(Stored data)
-- ==== Sys2Proof/Machine/Power.lean ====
section
/-! DEFINITION. Power delivery: AVSBus, guards, the current ledger, wakes, trim clusters, vias, emergency throttles, the
emergency stop, budget sharing (R551 to R586, R601 to R604, R611, R613). Currents are in mA, voltages in half millivolts where
said. -/

namespace Sys2Proof.Machine

open Sys2Proof

/-! ### Voltage (R555, R558 to R563) -/

/-- The setpoint in mV (R561); with no region awake, the low clamp. -/
def wantedSetpoint (s : State) : Nat :=
  let t := ((List.range 32).map fun r => if awake s r && vByte s r s.pwr.pace != 255 then targetHalf s r s.pwr.pace else 0).foldl max 0
  max 550 (min 800 (cdiv (t + 30) 2))

/-- Sends a Voltage write with commit on a rail (R553). -/
def sendVoltage (s : State) (rail mv : Nat) : State :=
  if rail == 0 then { (s.emit (.avs 0 (.writeVoltage mv))) with pwr := { s.pwr with command := some mv, lastTry := s.clk.ps } }
  else { (s.emit (.avs 1 (.writeVoltage mv))) with pwr := { s.pwr with vstoreCmd := some mv, lastTry := s.clk.ps } }

/-- Reads of a rail's voltage, current, temperature and status (R553). The spec ties them to no moment: the model sends them as the
measured powers are shared, each 1 ms (R581, R582; DESIGN CHOICE, log entry 69). -/
def readRail (s : State) (rail : Nat) : State :=
  [AvsCmd.readVoltage, .readCurrent, .readTemperature, .readStatus].foldl (fun s c => s.emit (.avs rail c)) s

/-- AVS_ACK (R553, R555): the module acknowledges the write on a rail. -/
def execAvsAck (rail : Nat) (s : State) : Host.Outcome State Fault Refusal :=
  match rail, s.pwr.command, s.pwr.vstoreCmd with
  | 0, some v, _ => .next (latchPace { s with pwr := { s.pwr with
      setpoint := v, lastMove := s.clk.ps, command := none, attempts := 0, avsOk := true } })
  | 1, _, some v => .next { s with pwr := { s.pwr with vstore := v, vstoreCmd := none, vstoreTries := 0, avsOk := true } }
  | _, _, _ => .next s

/-- A Voltage write fails: it is retried, and the third failure raises AVS_FAULT (R555). -/
def avsFailed (s : State) (rail status : Nat) : State :=
  let (cmd, n) := if rail == 0 then (s.pwr.command, s.pwr.attempts + 1) else (s.pwr.vstoreCmd, s.pwr.vstoreTries + 1)
  match cmd with
  | none => s
  | some v =>
    let s := { s with pwr := if rail == 0 then { s.pwr with attempts := n } else { s.pwr with vstoreTries := n } }
    if n < 3 then sendVoltage s rail v
    else if n == 3 then
      raiseChip { s with pwr := { s.pwr with avsOk := false, avsFault := true, lastTry := s.clk.ps } } 0x6004 1 6 0 0 [rail, v, status]
    else s

/-- AVS_WRITE_TIMEOUT (R555): no acknowledgement within 10 µs (status 0), or a status error. -/
def execAvsWriteTimeout (rail status : Nat) (s : State) : Host.Outcome State Fault Refusal :=
  if (if rail == 0 then s.pwr.command.isNone else s.pwr.vstoreCmd.isNone) then .next s
  else .next (avsFailed (if status == 0 then s.untilPs (s.pwr.lastTry + 10 ^ 7) else s) rail status)

/-- AVS_RETRY (R555): while AVS_OK is 0, a write that has failed three times is retried 1 ms after the last attempt. -/
def execAvsRetry (s : State) : Host.Outcome State Fault Refusal :=
  if s.pwr.avsOk then .next s
  else
    let core := s.pwr.command.filter fun _ => decide (3 ≤ s.pwr.attempts)
    let store := s.pwr.vstoreCmd.filter fun _ => decide (3 ≤ s.pwr.vstoreTries)
    let t := s.untilPs (s.pwr.lastTry + 10 ^ 9)
    match core, store with
    | some v, _ => .next (sendVoltage t 0 v)
    | none, some v => .next (sendVoltage t 1 v)
    | none, none => .next s

/-! ### Emergency throttle, emergency stop (R579, R611, R613) -/

/-- Records the application of a pace code (R711). -/
def paceHistory (s : State) (new term : Nat) (emerg : Bool) : State :=
  let e : PaceEnt := ⟨s.sht.tick, s.pwr.pace, new, term, emerg, s.sb.paceIndex⟩
  { s with sb := { s.sb with pace := (s.sb.pace ++ [e]).drop (s.sb.pace.length - 1023), paceIndex := inc32 s.sb.paceIndex } }

/-- The second core PLL relocks (R579): to the code that will be applied next, or with no change pending to the emergency code. -/
def relock (s : State) : State :=
  let next := (s.pwr.agreed.find? fun e => e.1 != s.pwr.pace).map (·.1)
  { s with pwr := { s.pwr with otherPll := next.getD (s.pwr.pace - 16) } }

/-- An emergency throttle (R579): the clock falls 16 codes at once, the lower code is advertised (R74), and the other PLL relocks to the
next lower emergency code. The term of an entry whose cause is not thermal, and the cause code of the record, are not given (log entry
2). -/
def emergencyThrottle (s : State) (thermal : Bool) : State :=
  let old := s.pwr.pace
  let new := old - 16
  let (w, s) := s.fresh
  let (t, s) := if thermal then (5, s) else let (t, s) := s.fresh; (t.toNat % 7, s)
  let s := paceHistory s new t true
  let agreed := s.pwr.agreed.map fun e => (min e.1 new, e.2)
  let code := if thermal then new else s.pwr.thermal
  let s := { s with pwr := { s.pwr with pace := new, otherPll := new - 16, advertised := min s.pwr.advertised new, agreed, thermal := code }
                    sb := { s.sb with emergencies := s.sb.emergencies + 1 } }
  let s := s.countChip 0xF03 1
  announce (raiseChip (s.countChip 0xF04 1) 0x6007 0 6 0 0 [w.toNat, old, new] false true)

/-- A cell stops at once: what it has issued is abandoned, and it counts as done (R611, R613). -/
def abandonCell (s : State) (c : Nat) : State :=
  s.updSeq c fun q => { q with halted := true, wait := none, flight := [], done := true,
                               doneAt := if q.done then q.doneAt else s.clk.cycles }

/-- The total measured draw, with the reserve of R552. -/
def totalDraw (s : State) : Nat := 90000 + (s.regions.map fun e => e.2.pw.draw + e.2.pw.ballast).foldl (· + ·) 0

/-- The relief's power in W (R582): core draw at the setpoint and VSTORE. -/
def reliefPower (s : State) : Nat := totalDraw s * s.pwr.setpoint / 1000000 + s.share.vstoreW

/-- The emergency stop (R611, R613): every cell stops, increases freeze, the staircase begins; every running job ends at the
next tick with the cause's record, or one record at chip level where no job runs. A trip during a stop is a cause of its own; a cause
that holds already raises nothing again (R617). -/
def emergencyStop (s : State) (cause code : Nat) (items : List Nat) : State :=
  let again := s.thm.stopped
  let known := again && bit s.thm.stopMask cause
  let watts := reliefPower s
  let js := s.jobs.filter fun j => j.phase = .running
  let s := s.cells.foldl (fun s e => abandonCell s e.1) s
  let s := if cause == 3 || known then s
    else if js.isEmpty then raiseChip s code 0 7 0 0 items
    else js.foldl (fun s j => raiseChip s code 2 7 0 j.id items false true) s
  let mask := (if again then s.thm.stopMask else 0) ||| 2 ^ cause
  let s := { s with thm := { s.thm with stopCause := if again then max s.thm.stopCause cause else cause, stopMask := mask, stopSeen := true } }
  let s := if again then s else { s with
    thm := { s.thm with stopped := true, staircase := some 0, stopAt := s.clk.ps, stopWatts := watts, flowOkFrom := none, coolFrom := none }
    reds := [] }
  agree s.noteDone
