-- ==== Sys2Proof/Machine/Heat.lean ====
section
/-! DEFINITION. Heat: sensors, thresholds, the thermal code, column governors, the cold plate, the staircase and the end of a
stop, wear (R587 to R619). Temperatures are compared in millionths of a degree. -/

namespace Sys2Proof.Machine

open Sys2Proof

/-! ### Sensors (R587 to R590) -/

/-- The first sensors of the 88 pairs. -/
def pairHeads : List Nat := (List.range 88).map (2 * ·)

/-- A sensor is marked suspect. -/
def suspect (s : State) (n : Nat) : Bool :=
  if n < 128 then bit (s.regionPlan (n / 4)).sensSuspect (n % 4)
  else if n < 160 then bit (s.regionPlan ((n - 128) / 2)).storeSuspect (n % 2)
  else bit s.thm.l0Suspect (n - 160)

/-- Marks a sensor (R589): a store-die mark stands in both regions of its column (R36). -/
def markSensor (s : State) (n : Nat) : State :=
  if n < 160 then { s with plan := suspectPlan s.plan n }
  else { s with thm := { s.thm with l0Suspect := s.thm.l0Suspect ||| 2 ^ (n - 160) } }

/-- Die, site and sensor of a sensor number (R617). -/
def sensorSite (n : Nat) : Nat × Nat × Nat :=
  if n < 64 then (1, n / 4, n % 4) else if n < 128 then (3, n / 4, n % 4)
  else if n < 160 then (2, (n - 128) / 2, n % 2) else (0, (n - 160) / 2, n - 160)

/-- A reading as a signed 32-bit word. -/
def word32 (t : Int) : Nat := (t % 2 ^ 32).toNat

/-- A sensor's last reading. -/
def reading (s : State) (n : Nat) : Int := sget 0 s.thm.reading n

/-- The governing temperature of a pair, in quarter degrees (R588). -/
def governing (s : State) (n : Nat) : Int :=
  let a := reading s n
  let b := reading s (n + 1)
  match suspect s n, suspect s (n + 1) with
  | false, false => max a b
  | true, false => b + 16
  | false, true => a + 16
  | true, true => max a b + 16

/-- Quarter degrees to millionths of a degree. -/
def micro (t : Int) : Int := t * 250000

/-- A column's estimate governs (R592): it has since it was found too far above both readings, which leaves both sensors suspect for good
(R589), so it does after every reset too (DEDUCED; log entry 56). -/
def estGoverns (s : State) (c : Nat) : Bool := (s.column c).estGoverns || (suspect s (128 + 2 * c) && suspect s (129 + 2 * c))

/-- The store-die temperature of a column in force (R592). -/
def storeTemp (s : State) (c : Nat) : Int :=
  let g := micro (governing s (128 + 2 * c))
  if estGoverns s c then max (s.column c).tEst g else g

/-- The hotter governing temperature of a region. -/
def regionTemp (s : State) (r : Nat) : Int := max (governing s (4 * r)) (governing s (4 * r + 2))

/-- The sites with their temperatures, throttling starts and emergency thresholds (R593). -/
def siteHeat (s : State) : List (Int × Int × Int) :=
  ((List.range 64).map fun k => (micro (governing s (2 * k)), micro 380, micro 420)) ++
  ((List.range 16).map fun c => (storeTemp s c, micro 352, micro 380)) ++
  ((List.range 8).map fun p => (micro (governing s (160 + 2 * p)), micro 380, micro 420)) ++
  ((List.range 12).map fun n => ((s.stack n).temp * 1000000, micro 360, micro 380))

/-- The record of a sensor's mark (R617); `chain` for the second of a pair marked at once. -/
def sensorRecord (s : State) (n head gen : Nat) (chain : Bool) : State :=
  let (die, site, k) := sensorSite n
  raiseChip s 0x6101 0 7 0 0 [die, site, k, word32 (reading s head), word32 (reading s (head + 1)), gen] true chain

/-- SENSOR_SUSPECT (R589): the mark, the record, its republication. -/
def suspectSensor (s : State) (n head : Nat) : State :=
  sensorRecord (surveyChange (markSensor s n)) n head (nextGeneration s) false

/-- A pair's disagreement (R589): more than 4 °C at every sample for more than 100 ms marks the lower sensor. -/
def judgePair (s : State) (n : Nat) : State :=
  let a := reading s n
  let b := reading s (n + 1)
  let apart := !suspect s n && !suspect s (n + 1) && decide (16 < max a b - min a b)
  let from_ : Nat := sget 0 s.thm.differFrom n
  if !apart then { s with thm := { s.thm with differFrom := sdel s.thm.differFrom n } }
  else if from_ == 0 then { s with thm := { s.thm with differFrom := sset 0 s.thm.differFrom n (max 1 s.clk.ps) } }
  else if from_ + 10 ^ 11 < s.clk.ps then suspectSensor s (if a ≤ b then n else n + 1) n else s

/-- The trip threshold of a sensor, in quarter degrees (R593). -/
def tripAt (n : Nat) : Int := if 128 ≤ n ∧ n < 160 then 400 else 440

/-- The items of THERMAL_TRIP, where a trip threshold is reached (R590, R593, R596): by a reading, by a stack's readout, by a pair's
governing temperature, by a column's store-die temperature. -/
def tripItems (s : State) (rs : List (Nat × Int)) : Option (List Nat) :=
  let sensor (n : Nat) (t : Int) : List Nat := [(sensorSite n).2.1, (sensorSite n).2.2, word32 t]
  match rs.find? fun x => decide (tripAt x.1 ≤ x.2) with
  | some x => some (sensor x.1 x.2)
  | none => match (List.range 12).find? fun n => decide (100 ≤ (s.stack n).temp) with
    | some n => some [n, 0, word32 ((s.stack n).temp * 4)]
    | none => match pairHeads.find? fun n => decide (tripAt n ≤ governing s n) with
      | some n => some (sensor n (governing s n))
      | none => ((List.range 16).find? fun c => decide (micro 400 ≤ storeTemp s c)).map fun c =>
          [c, 0, word32 (storeTemp s c / 250000)]

/-- SENSOR_SAMPLE (R587 to R596): every 50 µs, the readings in quarter degrees by sensor number. A trip stops the part; a site at
its emergency threshold throttles it, at most once a millisecond. -/
def execSensorSample (readings : List (Nat × Int)) (s : State) : Host.Outcome State Fault Refusal :=
  let s := s.periodic 6 50000000
  let rs := readings.filter fun x => decide (x.1 < 176)
  let s := rs.foldl (fun s x => { s with thm := { s.thm with reading := sset 0 s.thm.reading x.1 x.2 } }) s
  let s := pairHeads.foldl judgePair s
  let s := match tripItems s rs with
    | some items => emergencyStop s 2 0x6106 items
    | none => s
  let sites := siteHeat s
  let cool := sites.all fun x => decide (x.1 ≤ x.2.1 - micro 40)
  let s := { s with thm := { s.thm with coolFrom := if cool then some (s.thm.coolFrom.getD s.clk.ps) else none } }
  let hot := sites.any fun x => decide (x.2.2 ≤ x.1)
  if hot && s.thm.lastThrottle.all (fun t => decide (t + 10 ^ 9 ≤ s.clk.ps)) then
    .next (emergencyThrottle { s with thm := { s.thm with lastThrottle := some s.clk.ps } } true)
  else .next s

/-- THERMAL_CODE_UPDATE (R594, R597): every 1 ms. -/
def execThermalCodeUpdate (s : State) : Host.Outcome State Fault Refusal :=
  let s := s.periodic 7 (10 ^ 9)
  let sites := siteHeat s
  let code :=
    if sites.any fun x => decide (x.2.1 ≤ x.1) then s.pwr.thermal - 2
    else if sites.all (fun x => decide (x.1 ≤ x.2.1 - micro 8)) && !s.thm.holdCode then min s.grade.paceMax (s.pwr.thermal + 1)
    else s.pwr.thermal
  .next (latchPace { s with pwr := { s.pwr with thermal := code } })

/-! ### Column governors (R598, R599) -/

/-- A region's draw in mW at its block target. -/
def regionMw (s : State) (r : Nat) : Nat := (s.region r).pw.draw * targetHalf s r s.pwr.pace / 2000

/-- The weighted power of a column over its last 8 samples, in mW. -/
def weightedMw (l : List (Nat × Nat)) : Nat :=
  let n := max 1 l.length
  let a := (l.map (·.1)).foldl (· + ·) 0
  let b := (l.map (·.2)).foldl (· + ·) 0
  (125 * a + 100 * b) / (100 * n)

/-- The limit of a column in mW. -/
def columnLimit (s : State) (c : Nat) : Nat :=
  let t := max (storeTemp s c) (max (micro (regionTemp s c)) (micro (regionTemp s (c + 16))))
  max 60000 (s.thm.wMax * 1000 - ((t - micro 360) / 100).toNat)

/-- Changes a region's issue fraction. -/
def setFrac (s : State) (r n : Nat) : State := s.updPw r fun p => { p with frac := n }

/-- One column's governor. -/
def governColumn (s : State) (c : Nat) : State :=
  let l := (s.column c).samples
  let l := (l ++ [(regionMw s c, regionMw s (c + 16))]).drop (l.length - 7)
  let s := s.updColumn c fun x => { x with samples := l }
  let w := weightedMw l
  let lim := columnLimit s c
  let f1 := (s.region c).pw.frac
  let f3 := (s.region (c + 16)).pw.frac
  if lim < w then (if 2 < f1 then setFrac s c (f1 - 1) else if 2 < f3 then setFrac s (c + 16) (f3 - 1) else s)
  else if 10 * w < 9 * lim && (s.column c).raised + 8000000 ≤ s.clk.ps && (f1 < 8 || f3 < 8) then
    let s := s.updColumn c fun x => { x with raised := s.clk.ps }
    if f3 < 8 then setFrac s (c + 16) (f3 + 1) else setFrac s c (f1 + 1)
  else s

/-- COLUMN_GOVERNOR (R598, R599): every 1 µs. What it withholds is what its fraction takes beyond the ledger's (DESIGN CHOICE; log entry 56). -/
def execColumnGovernor (s : State) : Host.Outcome State Fault Refusal :=
  let c0 := s.clk.cycles
  let s := s.periodic 8 1000000
  let s := s.countChip 0xF02 (withheld s (s.clk.cycles - c0) fun p => 8 - (ledgerClip p - issueFraction p))
  .next ((List.range 16).foldl governColumn s)

/-! ### The cold plate (R605 to R610) -/

/-- FLOW_IN_PULSE (R751): a pulse falls `after` ps from now. -/
def execFlowInPulse (after : Nat) (s : State) : Host.Outcome State Fault Refusal :=
  let s := s.advancePs after
  .next { s with thm := { s.thm with
    interval := (s.thm.lastPulse.map fun t => s.clk.ps - t).getD 0, lastPulse := some s.clk.ps } }

/-- F in µL/min (R606), rounded down. -/
def flowNow (s : State) : Nat :=
  match s.thm.lastPulse with
  | none => 0
  | some p =>
    let t := max s.thm.interval (s.clk.ps - p)
    if t == 0 then 0 else 60 * 10 ^ 18 / (s.thm.kFactor * t)

/-- The flow cap in millionths (R607). -/
def flowFraction (f : Nat) : Nat :=
  if 2000000 ≤ f then 1000000 else if 1200000 ≤ f then 500000 + (f - 1200000) * 625 / 1000 else 500000

/-- The inlet cap in millionths (R608). -/
def inletFraction (valid : Bool) (tin : Int) (most : Nat) : Nat :=
  let above := if valid then tin - 4 * (most : Int) else 40
  if above ≤ 0 then 1000000 else max 500000 (1000000 - above.toNat * 6250)

/-- A thermistor input at an update (R608): COOLANT_SENSOR when it turns invalid. The input item is not coded (log entry 2). -/
def thermistor (s : State) (bad was : Bool) (t : Int) (q watts : Nat) : State :=
  if bad && !was then let (w, s) := s.fresh; raiseChip s 0x6104 0 7 0 0 [w.toNat, word32 t, q, watts] false true else s

/-- The heat-balance check (R609), from the heat carried away and the package power in W. -/
def heatBalance (s : State) (judged : Bool) (q watts : Nat) : State :=
  let now := s.clk.ps
  let low := judged && decide (2 * q < watts)
  let bad := if low then some (s.thm.badFrom.getD now) else none
  let good := if judged && !low then some (s.thm.goodFrom.getD now) else none
  let s := { s with thm := { s.thm with badFrom := bad, goodFrom := good } }
  let s := if good.any fun t => decide (t + 6 * 10 ^ 13 ≤ now) then { s with thm := { s.thm with flowDoubt := false } } else s
  if bad.any (fun t => decide (t + 5 * 10 ^ 12 ≤ now)) && !s.thm.flowDoubt then
    let (w, s) := s.fresh
    raiseChip { s with thm := { s.thm with flowDoubt := true, implaus := true } } 0x6104 0 7 0 0 [w.toNat, s.thm.flow, q, watts] false true
  else s

/-- COOLANT_LOW (R607): when the flow cap first applies, and at each further 0.2 L/min. -/
def coolantLow (s : State) (f cap : Nat) : State :=
  if 2000000 ≤ f then { s with thm := { s.thm with lowMark := none } }
  else if s.thm.lowMark.all fun m => decide (f + 200000 ≤ m) then
    raiseChip { s with thm := { s.thm with lowMark := some f } } 0x6103 0 7 0 0 [f, cap] false true
  else s

/-- FLOW_UPDATE (R606 to R610): every 1 ms, with the thermistor readings in quarter degrees and the package power in W. -/
def execFlowUpdate (tin tout : Int) (watts : Nat) (s : State) : Host.Outcome State Fault Refusal :=
  let s := s.periodic 9 (10 ^ 9)
  let now := s.clk.ps
  let f := flowNow s
  let badIn := decide (tin < -40 ∨ 400 < tin)
  let badOut := decide (tout < -40 ∨ 400 < tout)
  let q := ((f : Int) * (tout - tin) / 60000).toNat
  let wasIn := s.thm.tinBad
  let wasOut := s.thm.toutBad
  let fs := (s.thm.flows.filter fun e => decide (now ≤ e.1 + 10 ^ 11)) ++ [(now, f)]
  let most := (fs.map (·.2)).foldl max 0
  let okFrom := if 1200000 ≤ f then some (s.thm.flowOkFrom.getD now) else none
  let s := { s with thm := { s.thm with
    tin, tout, tinOk := !badIn, toutOk := !badOut, tinBad := badIn, toutBad := badOut, flow := f, flows := fs, flowOkFrom := okFrom } }
  let s := thermistor (thermistor s badIn wasIn tin q watts) badOut wasOut tout q watts
  let s := heatBalance s (decide (400 ≤ watts) && !badIn && !badOut) q watts
  let taken := if s.thm.flowDoubt then min f 1200000 else f
  let cap := flowFraction taken
  let s := { s with share := { s.share with flowCap := cap, inletCap := inletFraction (!badIn) tin s.thm.tinMax } }
  let s := coolantLow s taken cap
  if s.thm.stopped then .next s
  else if f < 600000 then .next (emergencyStop s 0 0x6105 [f, most, 0])
  else if 2 * f < most then .next (emergencyStop s 1 0x6105 [f, most, 1])
  else .next s

/-! ### The staircase and the end of the stop (R611 to R614) -/

/-- A region releases its whole draw and its power gate opens. -/
def darkRegion (s : State) (r : Nat) : State :=
  s.updPw r fun p => { p with gated := true, wake := none, grant := 0, draw := 0, want := 0, ballast := 0, gliding := [],
                              stretchFrom := none, wakeClip := none, clip := 8 }

/-- STAIRCASE_STEP (R611, R612): the next step of 1 µs ends. The last one logs GLIDE_WAIVED. -/
def execStaircaseStep (s : State) : Host.Outcome State Fault Refusal :=
  match s.thm.staircase with
  | none => .next s
  | some k =>
    let s := s.untilPs (s.thm.stopAt + (k + 1) * 1000000)
    let s := darkRegion (darkRegion s (2 * k)) (2 * k + 1)
    if k < 15 then .next { s with thm := { s.thm with staircase := some (k + 1) } }
    else .next (raiseChip { s with thm := { s.thm with staircase := none } } 0x6107 0 7 0 0 [s.thm.stopCause, s.thm.stopWatts] false true)

/-- RESUME (R614): a write of THM_CTRL.RESUME ends the stop where the conditions of every cause it had hold; relief power rises from 0. -/
def execResume (s : State) : Host.Outcome State Fault Refusal :=
  let held (x : Option Nat) : Bool := x.any fun t => decide (t + 10 ^ 13 ≤ s.clk.ps)
  let had (k : Nat) : Bool := bit s.thm.stopMask k
  let ok := (!(had 0 || had 1) || held s.thm.flowOkFrom) && (!had 2 || held s.thm.coolFrom) && !had 3
  if !datumReach s 7 || !s.thm.stopped || !ok then .next s
  else .next { s with thm := { s.thm with stopped := false, stopMask := 0 }, pwr := { s.pwr with relief := 0 } }

/-- WEAR_COUNT (R615): each second. -/
def execWearCount (s : State) : Host.Outcome State Fault Refusal :=
  let s := s.periodic 10 (10 ^ 12)
  .next ((List.range 32).foldl (fun s r =>
    let t := regionTemp s r
    let n := if 380 ≤ t then 2 else if 340 ≤ t then 1 else 0
    { s with thm := { s.thm with wear := supd 0 s.thm.wear r fun v => sat32 v n } }) s)

/-- THM_ADVICE for a column (R615). -/
def advice (s : State) (c : Nat) : Nat :=
  let l : Nat := sget 0 s.thm.wear c
  let u : Nat := sget 0 s.thm.wear (c + 16)
  if l < 600 && u < 600 then 0 else if 4 * u ≤ 5 * l then 1 else 2

end Sys2Proof.Machine
end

§ EXERCISE REQUIREMENTS:
Of all the entries above, retype exactly the lines from the line with "doneAt := if" to the line with "let s := if cause == 3 || known then s", both included, and no others.

§ TASK ANSWER:
                               doneAt := if q.done then q.doneAt else s.clk.cycles }

/-- The total measured draw, with the reserve of R552. -/
def totalDraw (s : State) : Nat := 90000 + (s.regions.map fun e => e.2.pw.draw + e.2.pw.ballast).foldl (· + ·) 0

/-- The relief's power in W (R582): core draw at the setpoint and VSTORE. -/
def reliefPower (s : State) : Nat := totalDraw s * s.pwr.setpoint / 1000000 + s.share.vstoreW

/-- The emergency stop (R611, R613): every cell stops, increases freeze, the staircase begins; every running job ends at the
next tick with the cause's record, or one record at chip level where no job runs. A trip during a stop is a cause of its own; a cause
that holds already raises nothing again (R617). -/
def emergencyStop (s : State) (cause code : Nat) (items : List Nat) : State :=
  let again := s.thm.stopped
  let known := again && bit s.thm.stopMask cause
  let watts := reliefPower s
  let js := s.jobs.filter fun j => j.phase = .running
  let s := s.cells.foldl (fun s e => abandonCell s e.1) s
  let s := if cause == 3 || known then s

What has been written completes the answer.